As such, a dual purpose can be identified in the use of ESG. Initially, investors focused on the value of ESG issues in and of themselves, stressing the environmental and social costs and benefits. Over time, other investors became interested in ESG from a more financially focused position, where sustainability is taken into account more rationally in function of its material costs and benefits. Eccles, Lee, and Stroehle (2020) call these two approaches the values-based, and value-based approach, respectively. Although analytically distinct, the two approaches often coincide in practice, where both the societal and financial benefits of sustainable investment are deemed important. Today, regardless of more altruistic or pure financial motives, investors increasingly have no way around incorporating ESG considerations in their investment decisions, as it has become an almost global legal prerequisite [3]. As such, investors and their clients are increasingly interested in finding profitable sustainable investments.
Over the past years, a substantial body of research has focused on understanding the relationship between financial and nonfinancial investment performance. The consensus to date is that paying attention to ESG issues can generally lead to better financial performance [4,5,6,7,8], although this body of literature is rife with uncertainty. A sector where this relationship is particularly unclear is real estate. When it comes to real estate investments and asset management, there are many mixed and contradictory findings. The catchall statement that any improvement in ESG would automatically lead to higher investment value is untrue. Conclusions range from finding no correlation at all between ESG and financial performance [9,10,11], to mixed results [12,13,14], with several cases even showing an inverse relationship [5,15,16]. However, some studies do give evidence of a positive relationship, often emerging in the long run [17,18]. To complicate the matter further, it is in many cases still unclear what it means to improve ESG factors in the first place.
This is for a large part due to a lacking universal conceptualization of ESG and a divergence in ESG measurement practices among rating agencies, practitioners, and academics [19,20]. This divergence can be traced back to the diverging value and value-based philosophies mentioned earlier. Depending on the indicator selection, measurements, and weights applied, different assessments of the same company’s ESG performance may diverge [2]. A better contextualization of findings is necessary to determine which interventions can improve ESG factors in the first place, and secondly which of those hold additional financial benefits for investors. Most of the literature to date has neglected the role of the user of the building in all of this. As such, this paper fills the knowledge gap of how user behavior might affect both the ESG value of real estate as well as its investment value.
The remainder of this paper first reviews the general conceptualization of ESG factors, discussing the diverging measurement practices of ESG issues and strides made towards standardization. In the third section, the paper looks at ESG in real estate, a sector grossly understudied to date, and lays bare an important lacuna in ESG considerations for real estate investment, namely, that the user of the building is not at all taken into consideration. The paper draws on behavioral social science and environmental psychology to explain the role of the user in achieving environmentally and socially sustainable buildings, also taking into account the financial value this may hold for investors. For instance, environmental improvements in buildings are currently mainly sought through technical means. However, behavioral social science shows that the extent to which these technical means can improve building performance is highly dependent on user behavior [21]. As such, this paper suggests incorporating user wellbeing in the conceptualization of the social component of ESG for real estate rather than simply looking at compliance with labor laws and human rights. More broadly, the paper argues that social and environmental sustainability are intricately intertwined and cannot be dealt with separately. The third section concludes by making the case that the transition to smart real estate that is user-centered is the solution to improving both the environmental (E) and social (S) sustainability of buildings (ESG factors) as well as the investment value of real estate. It concludes with suggestions for future research and key recommendations for real estate professionals. Governance aspects of ESG criteria are not further taken into explicit consideration in this paper, although often implicitly included.

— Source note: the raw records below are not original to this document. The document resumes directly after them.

theorem acceptWaiting_frame (hz : OnlyChanges F z s) (m1 : Part.out ∈ F) (m3 : Part.regs ∈ F) (m4 : Part.portA ∈ F) (m5 : Part.portB ∈ F) (m6 : Part.evr ∈ F) (m16 : Part.map ∈ F) (m17 : Part.flash ∈ F) (m18 : Part.jrc ∈ F) (m19 : Part.srt ∈ F) : OnlyChanges F z (acceptWaiting s) := by
  unfold acceptWaiting
  repeat' first
    | with_reducible assumption
    | (with_reducible apply dropCmd_frame)
    | (with_reducible apply endCmd_frame)
    | (with_reducible apply noteAccept_frame)
    | (with_reducible apply trkSettle_frame)
    | (with_reducible apply enterTracker_frame)
    | (with_reducible apply frame_ite)
    | (intro b; refine (fun (_ : OnlyChanges F z b) => ?_) ?_; clear_value b; swap; dsimp only [b]; swap)
    | (intro b; clear_value b)
    | intro b
    | lift_lets
    | split
    | dsimp only

theorem fetchIo_frame {q : Sqe} {body : Instr} {modif : Bool} {writes : Bool} {rs : List (Nat × Nat)} (hz : OnlyChanges F z s) (m1 : Part.out ∈ F) (m3 : Part.regs ∈ F) (m4 : Part.portA ∈ F) (m5 : Part.portB ∈ F) (m6 : Part.evr ∈ F) (m19 : Part.srt ∈ F) : OnlyChanges F z (fetchIo s q body modif writes rs) := by
  unfold fetchIo
  repeat' first
    | with_reducible assumption
    | (with_reducible apply takeEntry_frame)
    | (with_reducible apply complete_frame)
    | (with_reducible apply noteAccept_frame)
    | (with_reducible apply enterTracker_frame)
    | (with_reducible apply frame_ite)
    | (with_reducible apply frame_ite_fst)
    | (intro b; refine (fun (_ : OnlyChanges F z b) => ?_) ?_; clear_value b; swap; dsimp only [b]; swap)
    | (intro b; refine (fun (_ : OnlyChanges F z b.1) => ?_) ?_; clear_value b; swap; dsimp only [b]; swap)
    | (intro b; clear_value b)
    | intro b
    | lift_lets
    | split
    | dsimp only

theorem flushCmd_frame {q : Sqe} (hz : OnlyChanges F z s) (m1 : Part.out ∈ F) (m3 : Part.regs ∈ F) (m4 : Part.portA ∈ F) (m5 : Part.portB ∈ F) (m6 : Part.evr ∈ F) (m19 : Part.srt ∈ F) : OnlyChanges F z (flushCmd s q) := by
  unfold flushCmd
  repeat' first
    | with_reducible assumption
    | (with_reducible apply takeIo_frame)
    | (with_reducible apply complete_frame)
    | (with_reducible apply frame_ite)
    | (intro b; refine (fun (_ : OnlyChanges F z b) => ?_) ?_; clear_value b; swap; dsimp only [b]; swap)
    | (intro b; clear_value b)
    | intro b
    | lift_lets
    | split

theorem unsupported_frame {q : Sqe} {fused : Bool} (hz : OnlyChanges F z s) (m1 : Part.out ∈ F) (m3 : Part.regs ∈ F) (m4 : Part.portA ∈ F) (m5 : Part.portB ∈ F) (m6 : Part.evr ∈ F) (m19 : Part.srt ∈ F) : OnlyChanges F z (unsupported s q fused) := by
  unfold unsupported
  repeat' first
    | with_reducible assumption
    | (with_reducible apply complete_frame)
    | (with_reducible apply takeAdmin_frame)
    | (with_reducible apply takeIo_frame)
    | (with_reducible apply frame_ite)
    | (intro b; refine (fun (_ : OnlyChanges F z b) => ?_) ?_; clear_value b; swap; dsimp only [b]; swap)
    | (intro b; clear_value b)
    | intro b
    | lift_lets
    | split

theorem noteStream_frame {q : Sqe} {stream : Nat} (hz : OnlyChanges F z s) (m4 : Part.portA ∈ F) (m5 : Part.portB ∈ F) : OnlyChanges F z (noteStream s q stream) := by
  unfold noteStream
  repeat' first
    | with_reducible assumption
    | (with_reducible apply setPort_frame)
    | (with_reducible apply frame_ite)
    | (intro b; refine (fun (_ : OnlyChanges F z b) => ?_) ?_; clear_value b; swap; dsimp only [b]; swap)
    | (intro b; clear_value b)
    | intro b
    | lift_lets
    | split
    | (fail_if_no_progress with_reducible refine frame_upd ?_)

theorem allocOne_frame {id : Nat} {c : Cmd} {n : Ns} {f : IoFields} {a : State × List (Nat × Nat × Nat) × List Rmw} {x : Nat × List Nat} (hz : OnlyChanges F z a.1) (m1 : Part.out ∈ F) (m3 : Part.regs ∈ F) (m4 : Part.portA ∈ F) (m5 : Part.portB ∈ F) (m6 : Part.evr ∈ F) (m16 : Part.map ∈ F) : OnlyChanges F z (allocOne id c n f a x).1 := by
  unfold allocOne
  repeat' first
    | with_reducible assumption
    | (with_reducible apply placeLetters_frame)
    | (with_reducible apply tryBundle_frame)
    | (with_reducible apply waitBundle_frame)
    | (with_reducible apply frame_ite)
    | (with_reducible apply frame_ite_fst)
    | (intro b; refine (fun (_ : OnlyChanges F z b) => ?_) ?_; clear_value b; swap; dsimp only [b]; swap)
    | (intro b; refine (fun (_ : OnlyChanges F z b.1) => ?_) ?_; clear_value b; swap; dsimp only [b]; swap)
    | (with_reducible apply hfn)
    | (intro b; refine (fun (hfn : ∀ x, OnlyChanges F z x → OnlyChanges F z (b x)) => ?_) ?_; clear_value b; swap; (intro x hx; dsimp only [b]); swap)
    | (intro b; refine (fun (hfn : ∀ x y, OnlyChanges F z x → OnlyChanges F z (b x y)) => ?_) ?_; clear_value b; swap; (intro x y hx; dsimp only [b]); swap)
    | (with_reducible apply hfc)
    | (with_reducible apply hfd)
    | (intro b; refine (fun (hfc : ∀ x, OnlyChanges F z (b x)) => ?_) ?_; clear_value b; swap; (intro x; dsimp only [b]); swap)
    | (intro b; refine (fun (hfd : ∀ x y, OnlyChanges F z (b x y)) => ?_) ?_; clear_value b; swap; (intro x y; dsimp only [b]); swap)
    | (intro b; clear_value b)
    | intro b
    | lift_lets
    | split
    | (refine frame_of_eq (by assumption) ?_)
    | dsimp only

theorem allocUnits_frame {id : Nat} {c : Cmd} {n : Ns} {f : IoFields} {us : List (Nat × Nat × Nat)} {a : State × List (Nat × Nat × Nat) × List Rmw} {p : Nat} (hz : OnlyChanges F z a.1) (m1 : Part.out ∈ F) (m3 : Part.regs ∈ F) (m4 : Part.portA ∈ F) (m5 : Part.portB ∈ F) (m6 : Part.evr ∈ F) (m16 : Part.map ∈ F) : OnlyChanges F z (allocUnits id c n f us a p).1 := by
  unfold allocUnits
  repeat' first
    | with_reducible assumption
    | (with_reducible apply placeUnits_frame)
    | (with_reducible apply tryBundle_frame)
    | (with_reducible apply waitBundle_frame)
    | (with_reducible apply frame_ite)
    | (with_reducible apply frame_ite_fst)
    | (intro b; refine (fun (_ : OnlyChanges F z b) => ?_) ?_; clear_value b; swap; dsimp only [b]; swap)
    | (intro b; refine (fun (_ : OnlyChanges F z b.1) => ?_) ?_; clear_value b; swap; dsimp only [b]; swap)
    | (with_reducible apply hfn)
    | (intro b; refine (fun (hfn : ∀ x, OnlyChanges F z x → OnlyChanges F z (b x)) => ?_) ?_; clear_value b; swap; (intro x hx; dsimp only [b]); swap)
    | (intro b; refine (fun (hfn : ∀ x y, OnlyChanges F z x → OnlyChanges F z (b x y)) => ?_) ?_; clear_value b; swap; (intro x y hx; dsimp only [b]); swap)
    | (with_reducible apply hfc)
    | (with_reducible apply hfd)
    | (intro b; refine (fun (hfc : ∀ x, OnlyChanges F z (b x)) => ?_) ?_; clear_value b; swap; (intro x; dsimp only [b]); swap)
    | (intro b; refine (fun (hfd : ∀ x y, OnlyChanges F z (b x y)) => ?_) ?_; clear_value b; swap; (intro x y; dsimp only [b]); swap)
    | (intro b; clear_value b)
    | intro b
    | lift_lets
    | split
    | (refine frame_of_eq (by assumption) ?_)
    | dsimp only

theorem allocAll_frame {id : Nat} {c : Cmd} {n : Ns} {f : IoFields} (hz : OnlyChanges F z s) (m1 : Part.out ∈ F) (m3 : Part.regs ∈ F) (m4 : Part.portA ∈ F) (m5 : Part.portB ∈ F) (m6 : Part.evr ∈ F) (m16 : Part.map ∈ F) (m19 : Part.srt ∈ F) : OnlyChanges F z (allocAll s id c n f) := by
  unfold allocAll
  repeat' first
    | with_reducible assumption
    | (with_reducible apply allocOne_frame)
    | (with_reducible apply allocUnits_frame)
    | (with_reducible apply modCmd_frame)
    | (with_reducible refine frame_foldl (fun x b hx => ?_) ?_)
    | (with_reducible refine frame_foldl_fst (fun x b hx => ?_) ?_)
    | (intro b; refine (fun (_ : OnlyChanges F z b) => ?_) ?_; clear_value b; swap; dsimp only [b]; swap)
    | (intro b; refine (fun (_ : OnlyChanges F z b.1) => ?_) ?_; clear_value b; swap; dsimp only [b]; swap)
    | (intro b; clear_value b)
    | intro b
    | lift_lets
    | split
    | (refine frame_of_eq (by assumption) ?_)
    | dsimp only

theorem settleBundle_frame {id : Nat} {p : Nat} (hz : OnlyChanges F z s) (m1 : Part.out ∈ F) (m3 : Part.regs ∈ F) (m4 : Part.portA ∈ F) (m5 : Part.portB ∈ F) (m6 : Part.evr ∈ F) (m16 : Part.map ∈ F) (m19 : Part.srt ∈ F) : OnlyChanges F z (settleBundle id s p) := by
  unfold settleBundle
  repeat' first
    | with_reducible assumption
    | (with_reducible apply updMap_frame)
    | (with_reducible apply tryBundle_frame)
    | (with_reducible apply waitBundle_frame)
    | (with_reducible apply modCmd_frame)
    | (with_reducible apply frame_ite)
    | (with_reducible apply frame_ite_fst)
    | (intro b; refine (fun (_ : OnlyChanges F z b) => ?_) ?_; clear_value b; swap; dsimp only [b]; swap)
    | (intro b; refine (fun (_ : OnlyChanges F z b.1) => ?_) ?_; clear_value b; swap; dsimp only [b]; swap)
    | (with_reducible apply hfn)
    | (intro b; refine (fun (hfn : ∀ x, OnlyChanges F z x → OnlyChanges F z (b x)) => ?_) ?_; clear_value b; swap; (intro x hx; dsimp only [b]); swap)
    | (intro b; refine (fun (hfn : ∀ x y, OnlyChanges F z x → OnlyChanges F z (b x y)) => ?_) ?_; clear_value b; swap; (intro x y hx; dsimp only [b]); swap)
    | (with_reducible apply hfc)
    | (with_reducible apply hfd)
    | (intro b; refine (fun (hfc : ∀ x, OnlyChanges F z (b x)) => ?_) ?_; clear_value b; swap; (intro x; dsimp only [b]); swap)
    | (intro b; refine (fun (hfd : ∀ x y, OnlyChanges F z (b x y)) => ?_) ?_; clear_value b; swap; (intro x y; dsimp only [b]); swap)
    | (intro b; clear_value b)
    | intro b
    | lift_lets
    | split
    | (refine frame_of_eq (by assumption) ?_)
    | dsimp only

2. The Current State of ESG Measurement

Environmental, social, and governance measurements have significantly increased in usage due to growing concerns for environmental and societal problems. They increasingly influence financial decisions, with potentially far-reaching effects on asset prices and corporate policies [5,10]. ESG rating agencies offer investors a way to screen companies for ESG performance in a similar way to how credit ratings allow investors to screen companies for creditworthiness. However, despite this similarity, there are important differences between ESG ratings and credit ratings. The key difference is that while creditworthiness is relatively clearly defined as the probability of default, there are no commonly agreed-upon measurement criteria for ESG ratings yet. Moreover, research suggests that rather than using generic criteria, ESG ratings should be sector-specific, as key ESG concerns are bound to differ over sectors, such as real estate, healthcare, finance, telecommunications, and others [22]. This lack of conceptual validity leads to divergences in ratings, creating confusion both at the investor and company level and raising a call for more conceptual clarification [23,24].

2.1. Aggregate Confusion

Transparency and disclosure are fundamental to sustainable finance. Thus, for thirty years, information gathering and reporting have been viewed as a priority. Some well-known initiatives include the Global Reporting Initiative (GRI), the Sustainability Accounting Standards Board (SASB), the Carbon Disclosure Project (CDP), the International Integrated Reporting Council (IIRC), and the Task Force on Climate-related Financial Disclosures (TCFD). The aim of all of these initiatives is to provide a framework by which it becomes possible to measure externalities, internalities, and the level of sustainability of a particular investment [25]. However, disclosure is only useful when one can make sense of the information disclosed. This is hampered by the divergence in ESG measurement practices.
Divergence in ratings is driven by three distinct measurement causes: divergence in scope, divergence in indicators, and divergence in aggregation rules. First, divergence in scope refers to the situation where ratings or measurements are based on different sets of attributes, such as labor practices or lobbying activities. One rating agency may include both, while another may include neither, causing ratings to diverge. Secondly, divergence in indicators means that different rating firms use different indicators to measure the same attribute, such as labor practices, again, leading to different scores. Finally, divergence in aggregation rules appears when firms attribute different weights to attributes. As these are all intertwined, it makes it difficult to interpret ratings and understand divergence in scores. For instance, Berg et al. (2019) show the category “environmental reporting” is included in ratings from Sustainalytics, RobecoSAM, Asset4, and Vigeo Eiris, but not taken into account by MSCI and KLD. Moreover, Sustainalytics uses two indicators to measure this category, while the others use only one. Finally, Sustainalytics and RobecoSAM attribute a higher weight to this category than the others.
The root cause of these differences can be explained by multiple factors. Agencies may use different metrics because of different ideologies, as mentioned earlier. More pragmatically, they can simply focus on different factors, because processing all the information contained in disclosures may be too costly [26,27]. The underlying issue here is that it is in many cases unclear which interventions benefit ESG factors to which extent, and, as such, which attributes, indicators, and weights should be applied. This makes it nearly impossible to decide which rating agency or measurement procedure is “the right one”. Take Tesla, which was given a top ESG score by MSCI, ranking the company best in the global car industry; however, it simultaneously made the bottom of the FTSE’s list, and ended up somewhere in the middle on Sustainalytics ESG ranking—all acclaimed rating agencies, all with different outcomes [28].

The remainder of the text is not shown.